Copy each line below containing "accepted".

[[ Material provided, beginning ]]

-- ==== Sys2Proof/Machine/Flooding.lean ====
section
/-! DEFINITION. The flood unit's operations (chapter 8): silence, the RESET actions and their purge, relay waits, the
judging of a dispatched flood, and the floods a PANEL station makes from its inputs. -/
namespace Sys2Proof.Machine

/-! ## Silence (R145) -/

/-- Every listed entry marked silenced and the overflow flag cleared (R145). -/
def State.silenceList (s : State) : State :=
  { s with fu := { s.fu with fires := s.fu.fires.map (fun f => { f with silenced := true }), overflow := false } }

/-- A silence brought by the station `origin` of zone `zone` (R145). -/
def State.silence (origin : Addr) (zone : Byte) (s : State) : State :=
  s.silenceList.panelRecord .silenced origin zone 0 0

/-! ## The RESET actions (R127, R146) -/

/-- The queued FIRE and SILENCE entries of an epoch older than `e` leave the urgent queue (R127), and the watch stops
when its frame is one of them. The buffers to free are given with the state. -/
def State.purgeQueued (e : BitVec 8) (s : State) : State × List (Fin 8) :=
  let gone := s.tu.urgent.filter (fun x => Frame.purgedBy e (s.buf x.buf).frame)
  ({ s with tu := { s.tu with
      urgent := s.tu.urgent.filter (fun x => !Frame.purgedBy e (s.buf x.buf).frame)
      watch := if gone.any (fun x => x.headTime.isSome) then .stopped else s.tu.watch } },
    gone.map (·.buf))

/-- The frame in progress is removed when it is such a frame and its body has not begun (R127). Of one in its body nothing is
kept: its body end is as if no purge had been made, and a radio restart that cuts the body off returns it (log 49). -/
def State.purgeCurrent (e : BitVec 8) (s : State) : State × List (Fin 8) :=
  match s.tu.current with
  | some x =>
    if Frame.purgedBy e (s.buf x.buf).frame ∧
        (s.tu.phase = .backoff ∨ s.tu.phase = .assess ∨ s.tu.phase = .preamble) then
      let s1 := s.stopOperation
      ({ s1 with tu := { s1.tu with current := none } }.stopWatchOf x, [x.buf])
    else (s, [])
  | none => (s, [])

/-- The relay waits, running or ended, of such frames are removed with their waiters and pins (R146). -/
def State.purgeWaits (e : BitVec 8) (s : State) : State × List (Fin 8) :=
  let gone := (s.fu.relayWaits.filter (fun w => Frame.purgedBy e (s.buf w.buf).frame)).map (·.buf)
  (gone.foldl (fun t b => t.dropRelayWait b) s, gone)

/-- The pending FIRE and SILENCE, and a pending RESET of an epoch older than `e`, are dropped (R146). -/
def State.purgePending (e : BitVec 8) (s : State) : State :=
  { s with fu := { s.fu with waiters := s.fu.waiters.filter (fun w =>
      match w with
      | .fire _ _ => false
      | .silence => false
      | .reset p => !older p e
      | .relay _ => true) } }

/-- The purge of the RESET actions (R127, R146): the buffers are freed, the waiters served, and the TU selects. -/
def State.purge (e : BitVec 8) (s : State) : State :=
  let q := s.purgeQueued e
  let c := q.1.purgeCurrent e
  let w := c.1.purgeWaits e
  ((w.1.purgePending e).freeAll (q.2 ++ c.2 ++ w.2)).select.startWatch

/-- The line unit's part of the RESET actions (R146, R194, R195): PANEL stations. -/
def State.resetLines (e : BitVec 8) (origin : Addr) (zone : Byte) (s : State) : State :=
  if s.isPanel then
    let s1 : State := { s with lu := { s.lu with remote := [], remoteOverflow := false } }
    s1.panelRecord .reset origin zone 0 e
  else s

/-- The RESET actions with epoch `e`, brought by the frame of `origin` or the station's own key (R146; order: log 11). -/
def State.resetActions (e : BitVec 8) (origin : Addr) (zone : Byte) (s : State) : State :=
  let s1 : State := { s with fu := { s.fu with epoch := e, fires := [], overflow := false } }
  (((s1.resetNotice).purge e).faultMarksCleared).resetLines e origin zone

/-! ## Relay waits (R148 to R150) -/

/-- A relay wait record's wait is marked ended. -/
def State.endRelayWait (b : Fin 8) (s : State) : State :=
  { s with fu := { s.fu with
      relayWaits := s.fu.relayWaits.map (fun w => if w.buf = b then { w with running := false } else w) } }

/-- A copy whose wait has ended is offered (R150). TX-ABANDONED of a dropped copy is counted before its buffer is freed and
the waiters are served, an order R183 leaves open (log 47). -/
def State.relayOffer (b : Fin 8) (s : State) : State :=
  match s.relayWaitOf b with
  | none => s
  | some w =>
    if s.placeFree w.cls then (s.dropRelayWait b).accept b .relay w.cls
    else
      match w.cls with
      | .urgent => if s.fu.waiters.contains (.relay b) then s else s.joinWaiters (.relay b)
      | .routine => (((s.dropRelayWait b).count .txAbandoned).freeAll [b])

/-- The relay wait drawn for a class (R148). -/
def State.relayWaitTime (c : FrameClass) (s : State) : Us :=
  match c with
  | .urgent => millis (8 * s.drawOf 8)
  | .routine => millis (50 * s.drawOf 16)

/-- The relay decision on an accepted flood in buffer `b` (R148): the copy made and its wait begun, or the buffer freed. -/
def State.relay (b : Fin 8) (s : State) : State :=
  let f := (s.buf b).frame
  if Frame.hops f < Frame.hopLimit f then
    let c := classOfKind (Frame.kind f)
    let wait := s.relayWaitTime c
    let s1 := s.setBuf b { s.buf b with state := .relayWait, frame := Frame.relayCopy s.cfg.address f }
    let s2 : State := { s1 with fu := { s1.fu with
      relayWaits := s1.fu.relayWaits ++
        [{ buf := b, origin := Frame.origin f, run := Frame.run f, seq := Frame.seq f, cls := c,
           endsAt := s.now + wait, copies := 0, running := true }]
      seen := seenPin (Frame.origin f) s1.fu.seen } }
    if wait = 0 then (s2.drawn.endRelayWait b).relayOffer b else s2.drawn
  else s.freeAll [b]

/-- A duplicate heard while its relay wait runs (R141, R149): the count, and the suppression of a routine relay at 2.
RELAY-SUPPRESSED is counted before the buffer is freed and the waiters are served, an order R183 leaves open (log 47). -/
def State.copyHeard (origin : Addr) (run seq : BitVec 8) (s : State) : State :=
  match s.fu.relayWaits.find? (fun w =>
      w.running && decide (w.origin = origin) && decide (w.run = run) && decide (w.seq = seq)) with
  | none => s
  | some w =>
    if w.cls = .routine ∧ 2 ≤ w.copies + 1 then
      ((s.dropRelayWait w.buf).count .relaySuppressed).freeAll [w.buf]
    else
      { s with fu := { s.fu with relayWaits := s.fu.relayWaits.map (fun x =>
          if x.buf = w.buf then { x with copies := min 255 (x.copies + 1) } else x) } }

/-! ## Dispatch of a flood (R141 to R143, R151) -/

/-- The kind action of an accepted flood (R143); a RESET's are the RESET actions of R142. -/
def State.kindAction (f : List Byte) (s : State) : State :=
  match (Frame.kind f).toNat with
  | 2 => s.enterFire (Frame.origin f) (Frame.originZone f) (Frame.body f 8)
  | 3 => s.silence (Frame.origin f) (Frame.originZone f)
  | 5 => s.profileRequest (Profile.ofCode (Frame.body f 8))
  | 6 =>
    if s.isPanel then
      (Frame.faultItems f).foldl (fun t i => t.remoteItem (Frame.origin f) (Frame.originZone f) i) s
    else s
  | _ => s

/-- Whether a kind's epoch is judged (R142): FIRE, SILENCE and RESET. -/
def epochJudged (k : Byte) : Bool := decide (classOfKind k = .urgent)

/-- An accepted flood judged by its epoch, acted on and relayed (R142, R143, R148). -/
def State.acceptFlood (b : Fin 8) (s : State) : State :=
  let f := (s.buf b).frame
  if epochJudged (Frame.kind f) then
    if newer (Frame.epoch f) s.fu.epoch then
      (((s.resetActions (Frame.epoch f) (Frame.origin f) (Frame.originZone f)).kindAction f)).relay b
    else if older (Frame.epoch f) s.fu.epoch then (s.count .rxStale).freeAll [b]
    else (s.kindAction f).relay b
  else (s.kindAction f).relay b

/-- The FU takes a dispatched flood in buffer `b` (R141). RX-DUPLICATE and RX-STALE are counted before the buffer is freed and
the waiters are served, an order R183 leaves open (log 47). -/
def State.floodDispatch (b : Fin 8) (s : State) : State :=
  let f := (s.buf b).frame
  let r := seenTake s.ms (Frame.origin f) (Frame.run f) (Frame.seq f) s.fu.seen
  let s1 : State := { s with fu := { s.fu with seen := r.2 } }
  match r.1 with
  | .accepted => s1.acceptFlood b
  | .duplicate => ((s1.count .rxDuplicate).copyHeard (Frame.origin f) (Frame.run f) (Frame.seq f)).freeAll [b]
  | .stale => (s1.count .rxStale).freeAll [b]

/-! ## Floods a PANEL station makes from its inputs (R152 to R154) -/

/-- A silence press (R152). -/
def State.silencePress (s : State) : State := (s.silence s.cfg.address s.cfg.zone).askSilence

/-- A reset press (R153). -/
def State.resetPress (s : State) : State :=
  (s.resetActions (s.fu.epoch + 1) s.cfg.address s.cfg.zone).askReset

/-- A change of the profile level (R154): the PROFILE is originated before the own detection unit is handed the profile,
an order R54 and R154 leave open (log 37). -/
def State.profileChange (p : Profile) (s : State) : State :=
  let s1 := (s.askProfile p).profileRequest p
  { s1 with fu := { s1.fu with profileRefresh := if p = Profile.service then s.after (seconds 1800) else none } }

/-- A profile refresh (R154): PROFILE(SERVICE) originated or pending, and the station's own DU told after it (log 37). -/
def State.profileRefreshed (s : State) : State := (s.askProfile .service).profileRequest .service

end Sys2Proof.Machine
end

[[ Material provided, end ]]
[[ Material provided, beginning ]]

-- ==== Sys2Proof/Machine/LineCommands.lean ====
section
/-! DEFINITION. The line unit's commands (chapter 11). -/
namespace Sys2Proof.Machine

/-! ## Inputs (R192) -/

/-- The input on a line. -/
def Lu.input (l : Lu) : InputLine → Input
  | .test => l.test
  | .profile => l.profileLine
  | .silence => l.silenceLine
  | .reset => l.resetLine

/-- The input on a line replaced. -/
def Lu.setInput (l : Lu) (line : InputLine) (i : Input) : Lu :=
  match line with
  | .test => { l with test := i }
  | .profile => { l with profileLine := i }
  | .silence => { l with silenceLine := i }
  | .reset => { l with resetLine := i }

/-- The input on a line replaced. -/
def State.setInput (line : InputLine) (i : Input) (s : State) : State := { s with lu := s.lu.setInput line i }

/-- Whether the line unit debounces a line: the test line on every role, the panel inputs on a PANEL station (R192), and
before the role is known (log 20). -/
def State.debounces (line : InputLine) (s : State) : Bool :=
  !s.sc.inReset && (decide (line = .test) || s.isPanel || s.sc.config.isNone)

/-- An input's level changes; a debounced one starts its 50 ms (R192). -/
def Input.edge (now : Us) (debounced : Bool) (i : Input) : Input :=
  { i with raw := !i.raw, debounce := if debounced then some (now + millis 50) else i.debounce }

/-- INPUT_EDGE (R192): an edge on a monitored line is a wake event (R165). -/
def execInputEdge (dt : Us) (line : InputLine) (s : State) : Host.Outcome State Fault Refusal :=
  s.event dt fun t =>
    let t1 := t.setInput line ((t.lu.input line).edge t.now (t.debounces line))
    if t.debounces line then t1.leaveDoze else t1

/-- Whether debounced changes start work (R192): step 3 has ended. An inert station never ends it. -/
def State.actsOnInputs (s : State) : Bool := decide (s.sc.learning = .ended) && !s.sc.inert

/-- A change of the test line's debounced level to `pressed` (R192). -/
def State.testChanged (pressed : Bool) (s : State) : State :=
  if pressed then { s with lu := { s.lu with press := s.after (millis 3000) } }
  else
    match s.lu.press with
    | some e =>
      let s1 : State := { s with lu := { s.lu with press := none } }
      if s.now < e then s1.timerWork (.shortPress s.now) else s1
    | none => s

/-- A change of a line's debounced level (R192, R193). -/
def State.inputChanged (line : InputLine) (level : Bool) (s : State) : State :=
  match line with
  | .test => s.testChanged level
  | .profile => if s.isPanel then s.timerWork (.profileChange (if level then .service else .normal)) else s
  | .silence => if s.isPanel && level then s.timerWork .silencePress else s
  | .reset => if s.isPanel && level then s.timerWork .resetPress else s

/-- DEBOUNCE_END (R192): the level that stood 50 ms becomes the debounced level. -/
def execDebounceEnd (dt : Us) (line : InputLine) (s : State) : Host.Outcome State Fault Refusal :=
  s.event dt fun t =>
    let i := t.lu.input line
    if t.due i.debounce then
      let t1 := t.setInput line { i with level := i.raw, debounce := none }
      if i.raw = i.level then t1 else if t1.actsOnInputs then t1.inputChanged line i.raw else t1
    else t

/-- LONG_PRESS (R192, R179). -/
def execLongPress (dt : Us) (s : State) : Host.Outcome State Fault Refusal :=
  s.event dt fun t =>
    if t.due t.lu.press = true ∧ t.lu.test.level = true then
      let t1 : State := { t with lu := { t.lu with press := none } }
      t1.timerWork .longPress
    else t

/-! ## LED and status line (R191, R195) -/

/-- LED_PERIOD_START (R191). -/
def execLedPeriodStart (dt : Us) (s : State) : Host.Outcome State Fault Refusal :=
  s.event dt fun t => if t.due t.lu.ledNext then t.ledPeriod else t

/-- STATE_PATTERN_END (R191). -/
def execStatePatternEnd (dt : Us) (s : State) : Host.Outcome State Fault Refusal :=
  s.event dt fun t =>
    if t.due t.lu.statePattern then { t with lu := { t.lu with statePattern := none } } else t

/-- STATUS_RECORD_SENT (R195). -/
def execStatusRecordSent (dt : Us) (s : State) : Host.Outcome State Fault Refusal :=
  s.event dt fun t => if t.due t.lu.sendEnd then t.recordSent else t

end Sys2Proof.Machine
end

[[ Material provided, end ]]
[[ Material provided, beginning ]]

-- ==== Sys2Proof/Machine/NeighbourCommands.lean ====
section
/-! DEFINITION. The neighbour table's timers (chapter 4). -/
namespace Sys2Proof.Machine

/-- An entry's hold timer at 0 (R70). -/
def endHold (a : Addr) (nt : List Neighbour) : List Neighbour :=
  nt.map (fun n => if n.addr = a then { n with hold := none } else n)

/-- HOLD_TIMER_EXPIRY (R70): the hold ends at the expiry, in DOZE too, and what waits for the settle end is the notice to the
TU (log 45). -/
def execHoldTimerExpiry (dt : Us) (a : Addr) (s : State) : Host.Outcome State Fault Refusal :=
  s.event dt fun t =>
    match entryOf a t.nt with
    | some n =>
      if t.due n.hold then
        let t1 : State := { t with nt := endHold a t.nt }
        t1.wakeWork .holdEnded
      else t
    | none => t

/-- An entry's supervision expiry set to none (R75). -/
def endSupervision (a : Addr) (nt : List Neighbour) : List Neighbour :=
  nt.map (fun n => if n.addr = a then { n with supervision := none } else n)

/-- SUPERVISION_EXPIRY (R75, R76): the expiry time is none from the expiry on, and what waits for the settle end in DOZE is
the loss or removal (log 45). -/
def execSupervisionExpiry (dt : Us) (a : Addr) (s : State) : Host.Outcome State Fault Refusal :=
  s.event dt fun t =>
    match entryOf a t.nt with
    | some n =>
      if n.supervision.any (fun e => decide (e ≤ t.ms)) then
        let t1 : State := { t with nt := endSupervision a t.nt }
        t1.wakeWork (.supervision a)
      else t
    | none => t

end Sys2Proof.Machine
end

[[ Material provided, end ]]

=== Response area ===
/-- The relay decision on an accepted flood in buffer `b` (R148): the copy made and its wait begun, or the buffer freed. -/
/-- The kind action of an accepted flood (R143); a RESET's are the RESET actions of R142. -/
/-- An accepted flood judged by its epoch, acted on and relayed (R142, R143, R148). -/
  | .accepted => s1.acceptFlood b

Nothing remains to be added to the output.